# Home Brew Boat Dolly



## rip18

Just thought I would share my latest project...

I wanted a dolly to carry my jon boat from the shed to the pond (and to put in the back of the truck if I carry my jon boat anywhere...).  I went to Gander Mountain to get one of the dollys that clamps on the transom.  They didn't have any in stock, so I went on-line to Cabelas & found them.  Luckily, I read the reviews & saw that they seem to work fine with square end canoes & small/light boats, but with normal-sized jon boats, they seem to wobble a lot & you have to have a second person to balance the boat/dolly combination.

So, I decided to make my own.  I went to the hardware store & bought a couple of 2"x8"s and 3 2"x4"s for the frame.  I also bought two big wheelbarrow wheels (10" or 12" - I can't remember) and the bolts/nuts/washers for axles.  I also bought 2 eye screws.
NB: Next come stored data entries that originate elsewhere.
-- ==== Sys2Proof/Machine/Resume.lean ====
section
/-! DEFINITION. Ending a freeze (R84, R251, R282, R315): how a frozen bank or image goes on after KRETRY or QTHAW, and the
two words. -/

namespace Sys2Proof.Machine

/-! ### Frozen tasks -/

/-- Where a frozen task stands: in a bank, or in a park image by its slot. -/
inductive FrozenAt
  | bank (c : CoreId) (b : BankId)
  | image (slot : Nat)
  deriving DecidableEq, Repr

/-- R251: the frozen task of a context that a handle names. A frozen image whose handler has decided is frozen no more
to its handler. -/
def frozenTask (s : State) (x : CtxId) (a : Word) : Option (FrozenAt × Task × Freeze) :=
  let inBank := (bankTasks s).findSome? (fun t =>
    match (getAux s t.1 t.2.1).freeze with
    | some z => if z.done && t.2.2.ctx == x && t.2.2.handle == a then some (FrozenAt.bank t.1 t.2.1, t.2.2, z) else none
    | none => none)
  match inBank with
  | some f => some f
  | none => (getCaux s x).images.findSome? (fun i =>
      match i.bank.task, i.aux.freeze with
      | some t, some z => if t.handle == a && z.decided.isNone then some (.image i.slot, t, z) else none
      | _, _ => none)

/-! ### Going on (R251, R282) -/

/-- R84: a halted or stopped stream runs again, from step 3. -/
def wakeStream (x : StreamSt) : StreamSt :=
  match x.run with
  | .halted | .stopped => { x with run := .running, passed := 2, stalledFor := 0 }
  | .free | .running | .stalled _ => x

/-- The list with its first element changed. -/
def onHead {α : Type} (l : List α) (f : α → α) : List α :=
  match l with
  | [] => []
  | a :: as => f a :: as

/-- R251, R282: what the decision does in the bank: the streams run again; a faulted engine operation or record goes on,
or its rest is discarded and its counter takes its number; a thawed word is evaluated as one whose predicate is false. -/
def resumeBank (k : Bank) (z : Freeze) (retry : Bool) : Bank :=
  let k := { k with l := wakeStream k.l, x := wakeStream k.x, s := wakeStream k.s }
  match z.src with
  | .word => if retry then k else k.modSt z.stream (fun x => { x with thaw := true })
  | .engine e =>
    let l := k.eng.ops.get e
    if retry then { k with eng := { k.eng with ops := vset k.eng.ops e (onHead l (fun o => { o with faulted := false })) } }
    else
      let tl := match l with
        | [] => k.eng.tl
        | o :: _ => vset k.eng.tl (engTl e) o.num
      { k with eng := { k.eng with ops := vset k.eng.ops e (l.drop 1), tl := tl } }
  | .matrix =>
    let l := k.eng.recs
    if retry then { k with eng := { k.eng with recs := onHead l (fun m => { m with faulted := false }) } }
    else
      let tl := match l with
        | [] => k.eng.tl
        | m :: _ => vset k.eng.tl 0 m.num
      { k with eng := { k.eng with recs := l.drop 1, tl := tl } }
  | .copy _ | .coll _ | .atomic _ | .image | .held => k

/-- The request of a queue-form atomic that is the first operation of an engine of a bank. -/
def headAtomic (s : State) (c : CoreId) (b : BankId) (e : Fin 8) : Option AtomicReq :=
  match (getBank s c b).eng.ops.get e with
  | [] => none
  | o :: _ => s.ms.atomics.find? (fun r => r.agent.core == c && r.agent.bank == b && r.num == o.num
      && (match r.form with
          | .queue k => engNo r.agent k.val == e
          | _ => false))

/-- R204: a faulted request that is to be performed once more. -/
def AtomicReq.again (r : AtomicReq) : AtomicReq :=
  { r with faulted := false, fault := none, back := false, arrived := false, redo := .translate }

/-- R251, R282: what the decision does outside the bank. A posted atomic is performed before L resumes (`redoHolds`), or
discarded. -/
def resumeOps (s : State) (c : CoreId) (b : BankId) (z : Freeze) (retry : Bool) : State :=
  match z.src with
  | .copy id =>
    { s with dies := s.dies.map (fun d => { d with cp := d.cp.map (fun k => { k with ops := k.ops.map (fun o =>
        if o.id = id then { o with faulted := false, discarded := o.discarded || !retry } else o) }) }) }
  | .coll id =>
    { s with dies := s.dies.map (fun d => { d with coOps := d.coOps.map (fun o =>
        if o.id = id then { o with faulted := false, discarded := o.discarded || !retry } else o) }) }
  | .atomic id =>
    (match s.ms.atomics.find? (fun r => r.id == id) with
     | none => s
     | some r =>
       if !retry then dropAtomic s id
       else setAtomic s r.again)
  | .engine e =>
    (match headAtomic s c b e with
     | none => s
     | some r => if retry then setAtomic s r.again else dropAtomic s r.id)
  | .word | .matrix | .image | .held => s

/-- R84, R247: a frozen bank goes on, and its node queue follows. -/
def resumeFrozen (s : State) (c : CoreId) (b : BankId) (z : Freeze) (retry : Bool) : State :=
  let s := resumeOps s c b z retry
  let s := modBank s c b (fun k => resumeBank k z retry)
  let s := modAux s c b (fun a => { a with freeze := none })
  match (getBank s c b).task with
  | some t => thawNode (dropFrozen s t.ctx t.key) t.kinst t.node
  | none => s

/-- R268, R282: the entry of a task's fret row. -/
def rowEntry (s : State) (t : Task) : Word :=
  match (getNode s t.kinst t.node).bind (fun n => n.rows[t.row]?) with
  | some r => r.entry
  | none => t.entry

/-- R244, R282, R291: a lost image's task starts afresh: from its pool, or with the images of its gang. -/
def restartImage (s : State) (x : CtxId) (slot : Nat) (t : Task) : State :=
  let st : Start := { pc := rowEntry s t }
  match (getCaux s x).images.find? (fun i => i.slot == slot) with
  | none => s
  | some i =>
    let s := if i.gang
      then modCaux s x (fun a => { a with images := a.images.map (fun m => if m.slot = slot
        then { m with bank := freshBank m.bank t st, aux := {}, fresh := true } else m) })
      else
        let (s, o) := takeOrder s
        let s := modCaux s x (fun a => { a with images := a.images.filter (fun m => m.slot != slot) })
        modInst s t.kinst t.node (fun n => { n with pool := n.pool ++ [{ task := t, start := st, order := o }] })
    thawNode (dropFrozen s x t.key) t.kinst t.node

/-- R251, R282, R315: a handler's decision on a frozen task; on a park image it takes effect when the image resumes. -/
def decideFrozen (s : State) (x : CtxId) (f : FrozenAt × Task × Freeze) (retry : Bool) : State :=
  match f.1 with
  | .bank c b => resumeFrozen s c b f.2.2 retry
  | .image slot =>
    if f.2.2.src = .image then restartImage s x slot f.2.1
    else modCaux s x (fun a => { a with images := a.images.map (fun m => if m.slot = slot
      then { m with aux := { m.aux with freeze := m.aux.freeze.map (fun z => { z with decided := some retry }) } } else m) })

/-! ### KRETRY and QTHAW -/

/-- R251: is a task the handler of a node instance? -/
def handlerOf (t : Task) (kinst : Word) (node : Nat) : Bool :=
  match t.kind with
  | .handler _ => t.isOf kinst node
  | _ => false

/-- R247: is a node instance CLOSED? -/
def nodeClosed (s : State) (kinst : Word) (n : Nat) : Bool :=
  match getInst s kinst n with
  | some i => i.st == .closed
  | none => false

/-- R251, R282, R283: what a word that acts on a frozen task answers, in this order: 1 for none, 2 for a closed node,
PRIV outside the handler, else 0 with the effect. -/
def onFrozen (w : WordF) (opcode : Nat) (eff : State → CtxId → FrozenAt × Task × Freeze → State) (s : State) : Out :=
  let srcs := [w.srcA]
  runWord w false (fun s g => do
    takeSources s g srcs (dstPush w.dst)
    let me := taskOf s g
    match frozenTask s me.ctx (scal s g w srcs 0) with
    | none => donePop (writeScalar s g w.dst 1) srcs
    | some f =>
      if nodeClosed s f.2.1.kinst f.2.1.node then donePop (writeScalar s g w.dst 2) srcs
      else if !handlerOf me f.2.1.kinst f.2.1.node then raise s (flt .priv 0 (w64 opcode))
      else donePop (eff (writeScalar s g w.dst 0) me.ctx f) srcs) s

/-- QTHAW (R251). -/
def execQthaw (w : WordF) (s : State) : Out := onFrozen w 0x0CE (fun s x f => decideFrozen s x f false) s
/-- KRETRY (R282). -/
def execKretry (w : WordF) (s : State) : Out := onFrozen w 0x0CC (fun s x f => decideFrozen s x f true) s
/-- KCANCEL.task (R275, R283). -/
def execKcancelTask (w : WordF) (s : State) : Out :=
  onFrozen w 0x0CD (fun s _ f => cancelNode s f.2.1.kinst f.2.1.node false) s

end Sys2Proof.Machine
end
I made the 2"x4" frame long enough to go from the transom up to just past the middle seat.  I used a big pipe to find the balance point of the boat & put the main 2"x8" cross-piece to attach the axles (8" wider than the boat) near that point.  I put a 2"x8" at the back to hold the boat with a space 1" wider than the boat transom and then a 2"x4" crosspiece.  I added other 2"x4" cross pieces to brace it.

I can pick up the back the boat & hold it with one hand.  I then wheel the dolly up under it and put the boat down.  I really don't have to use the tiedown across the boat, but I do...  It is balanced well enough that I can push down a bit on the stern and push it or pick up a bit on the bow & pull it.  It is wide enough that it doesn't wobble, the wheels are wide enough that it stands up pretty good in mud, & it the wheels are tall enough that it can go across small obstacles fairly easy.  It is a little heavier & bigger than I would like (it probably weighs 50 pounds? with treated wood), but it works well.


----------



## FERAL ONE

fine looking rig rip!!! won't be long and little critter will be sayin' take me for a ride daddy!!!


----------



## rip18

Yep, I'm only waiting for her to be big enough to fit in a life jacket...


----------



## westcobbdog

very impressive contraption you built there Rip!


----------



## WOODIE13

Looks like you are ready to get some out of the way spots.  Nice rig.


----------



## Paymaster

Great job!!!!!!!!!


----------



## Nicodemus

Rig like that could come in mighty handy!


----------